Art Donovan
- Donovan in 1960

No. 49, 39, 70
- Positions: Defensive tackle, tackle

Personal information
- Born: June 5, 1924 The Bronx, New York, U.S.
- Died: August 4, 2013 (aged 89) Baltimore, Maryland, U.S.
- Listed height: 6 ft 2 in (1.88 m)
- Listed weight: 263 lb (119 kg)

Career information
- High school: Mount Saint Michael Academy (The Bronx)
- College: Notre Dame Boston College
- NFL draft: 1947: 22nd round, 204th overall pick

Career history
- Baltimore Colts (1950); New York Yanks (1951); Dallas Texans (1952); Baltimore Colts (1953–1961);

Awards and highlights
- 2× NFL champion (1958, 1959); 4× First-team All-Pro (1954–1957); 2× Second-team All-Pro (1958, 1960); 5× Pro Bowl (1953–1957); NFL 1950s All-Decade Team; Baltimore Ravens Ring of Honor; Indianapolis Colts No. 70 retired; Boston College Eagles Jersey retired;

Career NFL statistics
- Games played: 138
- Games started: 136
- Fumble recoveries: 8
- Allegiance: United States
- Branch: U.S. Marine Corps
- Conflicts: World War II Battle of Luzon; Battle of Iwo Jima;
- Stats at Pro Football Reference
- Pro Football Hall of Fame

= Art Donovan =

American football player (1924–2013)

Arthur James "Fatso" Donovan Jr. (June 5, 1924 – August 4, 2013), was an American professional football player who was a defensive tackle for three National Football League (NFL) teams, primarily the Baltimore Colts.
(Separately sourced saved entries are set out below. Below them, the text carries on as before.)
/-- What the internal state of a gated block is when it is powered again (R507, R716 to R719, R746). -/
def State.loseState (s : State) (d : Nat) : State :=
  if d = 1 ∨ d = 2 then
    { s with ports := { s.ports with
      macs := s.ports.macs.filter fun e => macPort e.1 != d - 1
      rx := s.ports.rx.filter fun e => macPort e.mac != d - 1 } }
  else if d = 3 then { s with pipe := { s.pipe with rgnCode := 0, gntCode := 0, gntIndex := 0, dscCode := 0 } }
  else if d = 7 then { s with coh := { s.coh with sgCode := 0, sgMember := false } }
  else if d = 8 then
    { s with tier := { s.tier with picked := [], batch0 := {}, batch1 := {}, scanRegion := 0, scanPage := 0 } }
  else if d = 9 then { s with cmp := { s.cmp with mean := [], fails := [], clsCode := 0 } }
  else if d = 11 then { s with cry := { s.cry with valid := false, fails := [] } }
  else if d = 12 then { s with mreg := { s.mreg with counts := [] } }
  else if 13 ≤ d ∧ d ≤ 28 then
    let c := s.chan (d - 13)
    s.setChan (d - 13) { c with
      cet := [], ceBank := [], counts := [], recent := []
      ranks := tabMap (fun _ => {}) (fun _ r => { r with hot := true }) c.ranks
      subA := { c.subA with banks := [], drain := false }, subB := { c.subB with banks := [], drain := false } }
  else if 29 ≤ d then s.loseGroup (d - 29)
  else s

/-- DOMAIN_POWER_DOWN_DONE (R716, R719, R742). -/
def execDomainPowerDownDone (domain : Nat) (s : State) : Host.Outcome State Fault Refusal :=
  let s1 := s.setDom domain { s.dom domain with state := .off, clockGated := false }
  let s2 := { s1 with regs := tabMap resetOf (fun a v => if lostReg domain a then resetOf a else v) s1.regs }
  guarded (s.live && (s.dom domain).state == .poweringDown) s (s2.loseState domain)

/-- PWR_VOTE_WRITE (R714, R720): the MGR bits of a domain, or of a stand. -/
def execPwrVoteWrite (toStand : Bool) (index : Nat) (value : Word) (s : State) : Host.Outcome State Fault Refusal :=
  let v := bits value.toNat 31 24
  let ok := if toStand then decide (index < 8) else decide (1 ≤ index ∧ index ≤ 36) && !s.domFailed index && !s.chanAbsent index
  guarded s.live s
    (if ok then s.setFld (if toStand then Reg.PWR_STAND_VOTE index else Reg.PWR_VOTE index) 31 24 v else s).wrote

/-- CLOCK_IDLE_GATE (R724). -/
def execClockIdleGate (domain : Nat) (s : State) : Host.Outcome State Fault Refusal :=
  guarded (s.up domain && decide (1 ≤ domain ∧ domain ≤ 28) && decide (1 ≤ s.pwr.current) && !s.work' domain) s
    (s.setDom domain { s.dom domain with clockGated := true })

/-! ### Requests for a state (R725, R728 to R730, R739) -/

/-- A move to a deeper state `t` is refused (R728). -/
def State.deepRefused (s : State) (t : Nat) : Bool :=
  let busy := match s.pwr.entering with | some u => decide (u < t) | none => s.pwr.exiting.isSome && decide (s.effective < t)
  let p := s.keptPort
  let noWake := t == 3 && !s.flag Reg.PWR_WAKE_CFG 1 && !s.flag (Reg.PRT_WAKE_CFG p) 8
    && s.fld (Reg.PRT_WAKE_CFG p) 7 4 == 0
  (allDoms.any fun d => !s.inSet t d && s.mgrVotes d != 0) || noWake || busy

/-- A refused request: PWR_RESULT and event 0x0403. -/
def State.refuseDeep (s : State) : State := (s.pwrResult 5).raise 0x0403

/-- Begin to move to the deeper state `t`, from the state that the device is in: Quiet at once, Drowsy and Dormant through
their steps (R721, R730); the state that it is entering already is entered on (R729). -/
def State.deepen (s : State) (t : Nat) : State :=
  let s1 := s.setReg Reg.PWR_RESULT 0
  if s.pwr.entering = some t then s
  else if t = 1 then (({ s1 with pwr := { s1.pwr with current := 1 } }).pwrResult 1).raise 0x0401 (s.pwr.current * 256 + 1)
  else if t = 2 ∨ t = 3 then
    { s1 with
      pwr := { s1.pwr with entering := some t, ap := 1, wakeAfter := false }
      ports := { s1.ports with wakeSeen := s1.ports.wakeSeen && t != 3 } }
  else s1

/-- PWR_REQ_WRITE (R725, R726, R728, R729); nothing abandons a request for Off (R739). -/
def execPwrReqWrite (value : Word) (s : State) : Host.Outcome State Fault Refusal :=
  let v := bits value.toNat 2 0
  let s1 := (s.setReg Reg.PWR_RESULT 0).setFld Reg.PWR_REQ 2 0 v
  let old := s.effective
  let t :=
    if 4 < v then s.wrote stOutOfRange
    else if v < old then (s1.wakeEvent 4).wrote
    else if s1.effective ≤ old then s1.wrote
    else if s.deepRefused s1.effective then s.refuseDeep.wrote stAccessDenied
    else if v = 4 then s1.wrote
    else (s1.deepen s1.effective).wrote
  guarded (s.live && s.fld Reg.PWR_REQ 2 0 != 4) s t

/-- An idle time makes the auto depth `t` (R725, R728, R732). -/
def State.autoDepth (s : State) (t : Nat) : State :=
  let s1 := { s with pwr := { s.pwr with auto := t } }
  if s1.effective ≤ s.effective then s1
  else if s.deepRefused t then s.refuseDeep
  else s1.deepen t

/-- IDLE_DROWSY_EXPIRE (R725). -/
def execIdleDrowsyExpire (s : State) : Host.Outcome State Fault Refusal :=
  guarded (s.live && s.flag Reg.PWR_AUTO 31 && decide (s.pwr.auto < 2)) s (s.autoDepth 2)

/-- IDLE_DORMANT_EXPIRE (R725). -/
def execIdleDormantExpire (s : State) : Host.Outcome State Fault Refusal :=
  guarded (s.live && s.flag Reg.PWR_AUTO 31 && decide (s.pwr.auto < 3)) s (s.autoDepth 3)

/-- ALARM (R726, R727): the time base reaches PWR_ALARM. -/
def execAlarm (s : State) : Host.Outcome State Fault Refusal :=
  let at_ := (s.reg Reg.PWR_ALARM_SEC_LO).toNat + 2 ^ 32 * s.fld Reg.PWR_ALARM_SEC_HI 15 0
  guarded (s.live && s.flag Reg.PWR_WAKE_CFG 1 && !s.pwr.alarmDone && decide (at_ ≤ s.time.sec)) s
    (({ s with pwr := { s.pwr with alarmDone := true } }).wakeEvent 2)

/-! ### Entering (R730 to R738) -/

/-- Logic domains that an entry to `t` drops. -/
def State.dropping (s : State) (t : Nat) : List Nat :=
  ((List.range 28).map (· + 1)).filter fun d => !s.inSet t d && !(s.dom d).resting && (s.dom d).state != .failed

/-- ENTRY_QUIESCED: the dropping domains hold no vote other than STATE, and the STAND vote that AP3 ends; the groups none but the DEP
votes of those domains. -/
def execEntryQuiesced (s : State) : Host.Outcome State Fault Refusal :=
  match s.pwr.entering with
  | none => .next s
  | some t =>
    let groups := if t = 3 then (List.range 8).map (29 + ·) else []
    guarded (s.live && s.pwr.ap == 1 && ((s.dropping t).all fun d =>
        (s.hwVotes d) % 512 - 2 * bitNat (s.stateVote d) == 0 && s.mgrVotes d == 0)
        && groups.all fun d => (s.hwVotes d) - 2 * bitNat (s.stateVote d) - 4 * bitNat (s.depVote (d - 29)) == 0) s
      { s with pwr := { s.pwr with ap := 2 } }

/-- The AP2 saves of an entry to Dormant (R353, R415, R627, R742). -/
def State.saveAll (s : State) : State :=
  let s1 := s.pipe.cache.foldl (fun t e => match e.2 with | some d => t.writeBack e.1 d | none => t) s
  { s1 with tier := { s1.tier with saved := true } }

/-- ENTRY_SAVED (R730): nothing to save for Drowsy. -/
def execEntrySaved (s : State) : Host.Outcome State Fault Refusal :=
  match s.pwr.entering with
  | none => .next s
  | some t =>
    let s1 := if t = 3 then s.saveAll else s
    guarded (s.live && s.pwr.ap == 2) s { s1 with pwr := { s1.pwr with ap := 3 } }

/-- ENTRY_DRAM_DONE (R566, R730): the frequency point, or every stand in Retention; the dropping domains' clocks stop. -/
def execEntryDramDone (s : State) : Host.Outcome State Fault Refusal :=
  match s.pwr.entering with
  | none => .next s
  | some t =>
    let done := if t = 2 then s.fpNow == s.fpEffective else s.presentStands.all fun k => decide (2 ≤ (s.stand k).power)
    guarded (s.live && s.pwr.ap == 3 && done) s
      ((s.dropping t).foldl (fun u d => u.setDom d { u.dom d with clockGated := true })
        { s with pwr := { s.pwr with ap := 4 } })

/-- The links of the port that Dormant does not keep go down (R738). -/
def State.dropLinks (s : State) : State :=
  ((List.range 8).filter fun m => macPort m != s.keptPort && (s.mac m).linkUp).foldl (fun t m => t.linkDown m) s
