/-- HELLO_ACK_RECEIVE: the HelloAck of a session that opens here; one that answers no Hello of ours takes no place in the channel's
order and is answered ErrorResp as it arrives (R230). -/
def execHelloAckReceive (mac : Nat) (s : State) : Host.Outcome State Fault Refusal :=
  kctRow mac (· == tHelloAck) (fun t f hdr box =>
    let c := t.ctxOf hdr box
    let x := t.sess c
    if x.initiator && x.opening then
      match t.checkSeg c f hdr box with
      | .drop r => t.dropSeg r
      | .good ext => ((t.cryCount 5 1).verified c mac f hdr true).takeHelloAck c ext hdr box.plain
    else t.sequenced mac f hdr box true (fun u k =>
      u.errorResp k hdr.epoch hdr.msgId tHelloAck (if hdr.channel ≠ 0 then 2 else 7) 0)) s

/-- IMPORT_CLOSE: the source has closed with REASON 0 and every EvacData has been answered. -/
def execImportClose (op : Nat) (s : State) : Host.Outcome State Fault Refusal :=
  let o := s.opSlot op
  let c := s.importCtx o
  let x := s.sess c
  let done := x.initiator && x.closeGot && x.closeReason == 0
    && !s.kct.delivered.any fun m => m.client == c && m.type == tEvacData
  let s1 := s.setFld (Reg.MGT_PEER_STATUS o.peerEntry) 31 28 0
  guarded (s.live && o.code == opImport && o.cursor == 1 && (o.state == .running || o.state == .suspending) && done) s
    (s1.opDone' op rcSuccess 0)

/-! ### Sending a page (R757) -/

/-- A page as EvacData carries it: FORMAT, DICT_CLASS, POISON and the payload. -/
structure EvacForm where
  format : Nat
  dict : Nat := 0
  poison : Bool := false
  payload : List Byte := []
  deriving DecidableEq, Repr

/-- What a page that cannot be read is sent as. -/
abbrev evacPoison : EvacForm := { format := 3, poison := true }

/-- The bytes of an EvacData (R255). -/
def EvacForm.message (f : EvacForm) (region page : Nat) (stale : Bool) : List Byte :=
  beBytes 2 region ++ [BitVec.ofNat 8 f.format, BitVec.ofNat 8 f.dict] ++ beBytes 8 page
    ++ beBytes 2 (if f.format = 1 ∨ f.format = 2 then f.payload.length else 0)
    ++ [BitVec.ofNat 8 (bitNat f.poison + 2 * bitNat stale), 0] ++ f.payload

/-- A stream decoded in a demand lane for an evacuation, with its second try (R485). -/
def State.evacDecode (s : State) (format dict lane : Nat) (fault again : Bool) (detail : Nat) (st : List Byte) :
    State × Option (List Byte) :=
  let page := s.decode format dict st
  let s1 := s.cmpCount 10 1
  match (if fault then none else page), (if again then none else page) with
  | some p, _ => (s1, some p)
  | none, some p => (((s1.laneFail (16 + lane)).cmpCount 11 1).raise 0x7004 lane, some p)
  | none, none => ((s1.cmpCount 12 1).raise 0x7003 detail, none)

/-- The lanes as operands of an evacuation command. -/
structure EvacLanes where
  lane : Nat
  dlane : Nat
  stream : List Byte
  fault : Bool
  dfault : Bool
  again : Bool
  deriving DecidableEq, Repr

/-- The lanes can work on a page: the demand lane on a stream, after requests and promotions, and the compression lane where one is
in service, after the write path's pages (R471, R484). -/
def State.lanesReady (s : State) (stream : Bool) (l : EvacLanes) : Bool :=
  let promoting := (s.tier.moves.filter fun m => m.kind == .promoteC && m.newDesc.isNone && !m.src.isGroup).length
  (!stream || (s.dLanes.contains l.dlane && s.up (laneDom l.dlane) && decide (s.decoding false + promoting < s.dLanes.length)))
    && (s.cLanes.isEmpty || (s.nextLane == some l.lane && s.up (laneDom l.lane) && !s.pageWaits))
He played college football for the Boston College Eagles. He was inducted into the Pro Football Hall of Fame in 1968.

==Early life==
Art Donovan, born June 5, 1924, was the son of Arthur Donovan Sr., a boxing referee, and the grandson of Professor Mike Donovan, the world middleweight boxing champion in the 1870s.

Art attended Mount Saint Michael Academy in the Bronx.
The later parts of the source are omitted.